-- ==== Sys2Proof/Machine/Mtx.lean ====
section
/-!
DEFINITION. FDSET, MCFG, MPROG, MMA, MZERO, MST and MLDC as they issue (07_matrix_spans_work.md, R191 to R209); the MTX
performs the queued commands in machine steps (Machine/MtxRun.lean).
-/
namespace Sys2Proof.Machine

/-- A local operand whose address must be a multiple of `align`, in the order of R154: checks 1 and 2, then the range. -/
def recordCheck (s : State) (a : Word) (n align : Nat) : Option Stop :=
  if 2 ^ 48 ≤ a.toNat then some (.trap causeLOCALBOUND 3 a)
  else if a.toNat % align ≠ 0 then some (.trap causeMISALIGN 0 a)
  else localRange s a n true

/-- FDSET (R196). -/
def execFdset (n : BitVec 3) (a : BitVec 5) (s : State) : Res :=
  let x := s.g a
  if s.isTeller then illegal s (.fdset n a)
  else if x.extractLsb' 32 32 != 0 || !fdValid (x.extractLsb' 0 32) then trapped s causeILLOP 4 x
  else finish s 2 (fun p => p.updCtx (fun r => { r with fd := r.fd.set n.toNat (x.extractLsb' 0 32) n.isLt }))

/-! ### The configuration and the microprogram -/

/-- Table 7.3. -/
def mcfgOf (bs : List Byte) : MCfg :=
  let f := fun o => BitVec.ofNat 32 (natOfBytes ((bs.drop o).take 4))
  ⟨bs.getD 0 0, bs.getD 1 0, bs.getD 2 0, bs.getD 3 0, f 4, f 8, f 12, f 16, f 20, f 24, f 28⟩

/-- The storage size in bits that a format code and its descriptor give (R198). -/
def storageBits (fmt : BitVec 8) (desc : BitVec 32) : Nat :=
  match fmt.toNat with
  | 0 => 8
  | 1 => 8
  | 2 => (NarrowFmt.ofBits desc).stride
  | 3 => 16
  | 4 => 16
  | _ => 32

/-- An integer format (R198). -/
def mtxInt (fmt : BitVec 8) (desc : BitVec 32) : Bool :=
  fmt.toNat ≤ 1 || (fmt == 2 && (NarrowFmt.ofBits desc).e == 0)

/-- A selected descriptor is valid, and an unselected one is zero (R198). -/
def descOk (fmt : BitVec 8) (desc : BitVec 32) : Bool := if fmt == 2 then fdValid desc else desc == 0

/-- A stride is a multiple of a number, and at most 65 536. -/
def strideOk (x : BitVec 32) (k : Nat) : Bool := x.toNat % k == 0 && x.toNat ≤ 65536

/-- R198. -/
def mcfgValid (c : MCfg) : Bool :=
  c.afmt.toNat ≤ 5 && c.bfmt.toNat ≤ 5 && c.ofmt.toNat ≤ 6 &&
  descOk c.afmt c.adesc && descOk c.bfmt c.bdesc && descOk c.ofmt c.odesc &&
  storageBits c.afmt c.adesc == storageBits c.bfmt c.bdesc &&
  mtxInt c.afmt c.adesc == mtxInt c.bfmt c.bdesc &&
  1 ≤ c.weight.toNat && c.weight.toNat ≤ 8 &&
  strideOk c.astride 64 && strideOk c.bstride 64 && strideOk c.ostride 4

/-- Table 7.4. -/
def mprogOf (bs : List Byte) : MProg :=
  ⟨bs.getD 0 0, bs.getD 1 0, bs.getD 2 0, bs.getD 3 0, BitVec.ofNat 32 (natOfBytes ((bs.drop 4).take 4))⟩

/-- R199. -/
def mprogValid (bs : List Byte) : Bool :=
  let p := mprogOf bs
  p.domain.toNat ≤ 1 && p.combine.toNat ≤ 8 && p.reduce.toNat ≤ 8 && p.accum.toNat ≤ 8 && (bs.drop 8).all (fun x => x == 0)

/-- Table 7.3 as bytes. -/
def mcfgBytes (c : MCfg) : List Byte :=
  [c.afmt, c.bfmt, c.ofmt, c.weight] ++
    ([c.adesc, c.bdesc, c.odesc, c.tscale, c.ostride, c.astride, c.bstride].map (fun x => bytesOf 4 x.toNat)).flatten

/-- Table 7.4 as bytes. -/
def mprogBytes (p : MProg) : List Byte :=
  [p.domain, p.combine, p.reduce, p.accum] ++ bytesOf 4 p.ident.toNat ++ List.replicate 24 0

/-! ### The command queue (R26, R194, R200) -/

/-- The configuration that the next command will use: that of the last MCFG queued, or the one in force; a slot that is
not yet the owner begins with the defaults (R200, R202). -/
def nextCfg (s : State) : MCfg := if s.here.owner.isSome then s.here.cfgQueued else MCfg.default

/-- A command is queued; a slot that finds no owner becomes the owner (R26, R200). -/
def State.queueMtx (s : State) (c : MtxCmd) : State :=
  s.updHere (fun k =>
    let k1 := if k.owner.isSome then k
      else { k with
        owner := some s.curSlotNo, acc := Vector.replicate 4 (Vector.replicate 64 0), cfg := MCfg.default,
        cfgQueued := MCfg.default, prog := MProg.default }
    { k1 with mtxQ := k1.mtxQ ++ [c], cfgQueued := match c with | .mcfg x => x | _ => k1.cfgQueued })

/-- What every MTX command needs first: a slot, a working MTX, room in the queue and no other owner (R2, R40 item 8,
R191). -/
def mtxIssue (s : State) (i : Instr) (k : Res) : Res :=
  if s.isTeller then illegal s i
  else if !mtxWorks s s.curCore then trapped s causeILLOP 8 ((encode i).zeroExtend 64)
  else if 4 ≤ s.here.mtxQ.length || (s.here.owner.isSome && s.here.owner != some s.curSlotNo) then notReady s
  else k

/-- A command that joins no batch. -/
def mtxPlain (s : State) (coins : Nat) (c : MtxCmd) : Res := finish s coins (fun p => p.queueMtx c)

/-- A command read from the 32-byte record at a local address. -/
def mtxRecord (s : State) (a : Word) (c : MtxCmd) : Res := finish s 6 (fun p => (p.correctedLocal s.curCore a.toNat 32).queueMtx c)

/-- A command that joins the open batch. -/
def mtxBatch (s : State) (i : Instr) (addr : Word) (c : Nat → MtxCmd) : Res :=
  if !s.canJoin then notReady s
  else
    finish s 2 (fun p => (p.queueMtx (c s.nextOpId)).startOp .matrix addr (encode i) .none none 1 none)

def execMcfg (a : BitVec 5) (s : State) : Res :=
  mtxIssue s (.mcfg a) (
    match recordCheck s (s.g a) 32 32 with
    | some e => stopped s e
    | none =>
      let c := mcfgOf (readLocal s s.curCore (s.g a).toNat 32)
      if !mcfgValid c then trapped s causeILLOP 5 (s.g a) else mtxRecord s (s.g a) (.mcfg c))

def execMprog (a : BitVec 5) (s : State) : Res :=
  mtxIssue s (.mprog a) (
    match recordCheck s (s.g a) 32 32 with
    | some e => stopped s e
    | none =>
      let bs := readLocal s s.curCore (s.g a).toNat 32
      if !mprogValid bs then trapped s causeILLOP 6 (s.g a) else mtxRecord s (s.g a) (.mprog (mprogOf bs)))

def execMzero (n : BitVec 2) (s : State) : Res := mtxIssue s (.mzero n) (mtxPlain s 2 (.mzero n.toFin))

/-- The bytes of a stored row (R208). -/
def outRow (c : MCfg) : Nat :=
  match c.ofmt.toNat with
  | 2 => (NarrowFmt.ofBits c.odesc).stride
  | 6 => 32
  | _ => storageBits c.ofmt c.odesc

/-- The first stop among eight ranges, in order. -/
def eightRanges (s : State) (base : Word) (stride n : Nat) : Option Stop :=
  (List.range 8).findSome? (fun i => localRange s (base + BitVec.ofNat 64 (i * stride)) n false)

def execMst (n : BitVec 2) (a : BitVec 5) (s : State) : Res :=
  let va := s.g a
  mtxIssue s (.mst n a) (
    if va.toNat % 4 ≠ 0 then trapped s causeMISALIGN 0 va
    else
      match eightRanges s va (nextCfg s).ostride.toNat (outRow (nextCfg s)) with
      | some e => stopped s e
      | none => mtxBatch s (.mst n a) va (fun op => .mst n.toFin va op))

def execMldc (a : BitVec 5) (s : State) : Res :=
  let va := s.g a
  mtxIssue s (.mldc a) (
    if va.toNat % 64 ≠ 0 then trapped s causeMISALIGN 0 va
    else
      match localRange s va 1024 false with
      | some e => stopped s e
      | none => mtxBatch s (.mldc a) va (fun op => .mldc va op))

/-- The checks of MMA on the operands of its K-steps (R202). -/
def mmaOperands (s : State) (a b : BitVec 5) (src : BitVec 2) (scaled : Bool) (n : Nat) : Option Stop :=
  let c := nextCfg s
  let x := s.g a
  let y := s.g b
  if x.toNat % 64 ≠ 0 then some (.trap causeMISALIGN 0 x)
  else
    match eightRanges s x c.astride.toNat (64 * n) with
    | some e => some e
    | none =>
      let second :=
        if src != 1 && y.toNat % 64 ≠ 0 then some (.trap causeMISALIGN 0 y)
        else if src == 0 then eightRanges s y c.bstride.toNat (64 * n)
        else if src == 2 && 4096 < y.toNat + 7 * c.bstride.toNat + 64 * n then some (.trap causeLOCALBOUND 4 y)
        else none
      match second with
      | some e => some e
      | none =>
        if !scaled then none
        else
          match localRange s (s.g (a + 1)) (8 * n) false with
          | some e => some e
          | none => localRange s (s.g (b + 1)) (8 * n) false

/-- An MMA that names an empty inbound queue as its operand B, or passes rows on a channel without a free entry, is not ready
(R40, items 4 and 5). -/
def mmaHeld (s : State) (b : BitVec 5) (src : BitVec 2) (pass : BitVec 1) : Bool :=
  (src == 1 && (s.qHead (queueOf b)).isNone) ||
  (pass == 1 && (s.slot.chans.get (queueOf b)).bound && (s.slot.chans.get (queueOf b)).free == 0)

/-- MMA (R202). -/
def execMma (c : BitVec 2) (a b k : BitVec 5) (src : BitVec 2) (pass scaled : BitVec 1) (mode : BitVec 2) (s : State) : Res :=
  let i := Instr.mma c a b k src pass scaled mode
  let n := s.g k
  let cfg := nextCfg s
  let o : Fin 8 := queueOf b
  mtxIssue s i (
    if mmaHeld s b src pass then notReady s
    else if 4096 < n.toNat then trapped s causeILLOP 7 n
    else if scaled = 1 && mtxInt cfg.afmt cfg.adesc then trapped s causeILLOP 7 0
    else
      match (if n = 0 then none else mmaOperands s a b src (scaled = 1) n.toNat) with
      | some e => stopped s e
      | none =>
        if pass = 1 && !(s.slot.chans.get o).bound then trapped s causeQUEUE 1 (BitVec.ofNat 64 o.val)
        else
          mtxBatch s i (s.g a) (fun op =>
            .mma c.toFin (s.g a) (s.g b) (s.g (a + 1)) (s.g (b + 1)) n.toNat src o (pass = 1) (scaled = 1) (mode = 1) 0 op))

end Sys2Proof.Machine
end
^^^^
> **Work to complete**:
Within the listing above, extract exactly the lines from the line with "(pass == 1 &&" to the line with "else if 4096", the two named lines included, and no others.

> **Problem solution**:
  (pass == 1 && (s.slot.chans.get (queueOf b)).bound && (s.slot.chans.get (queueOf b)).free == 0)

/-- MMA (R202). -/
def execMma (c : BitVec 2) (a b k : BitVec 5) (src : BitVec 2) (pass scaled : BitVec 1) (mode : BitVec 2) (s : State) : Res :=
  let i := Instr.mma c a b k src pass scaled mode
  let n := s.g k
  let cfg := nextCfg s
  let o : Fin 8 := queueOf b
  mtxIssue s i (
    if mmaHeld s b src pass then notReady s
    else if 4096 < n.toNat then trapped s causeILLOP 7 n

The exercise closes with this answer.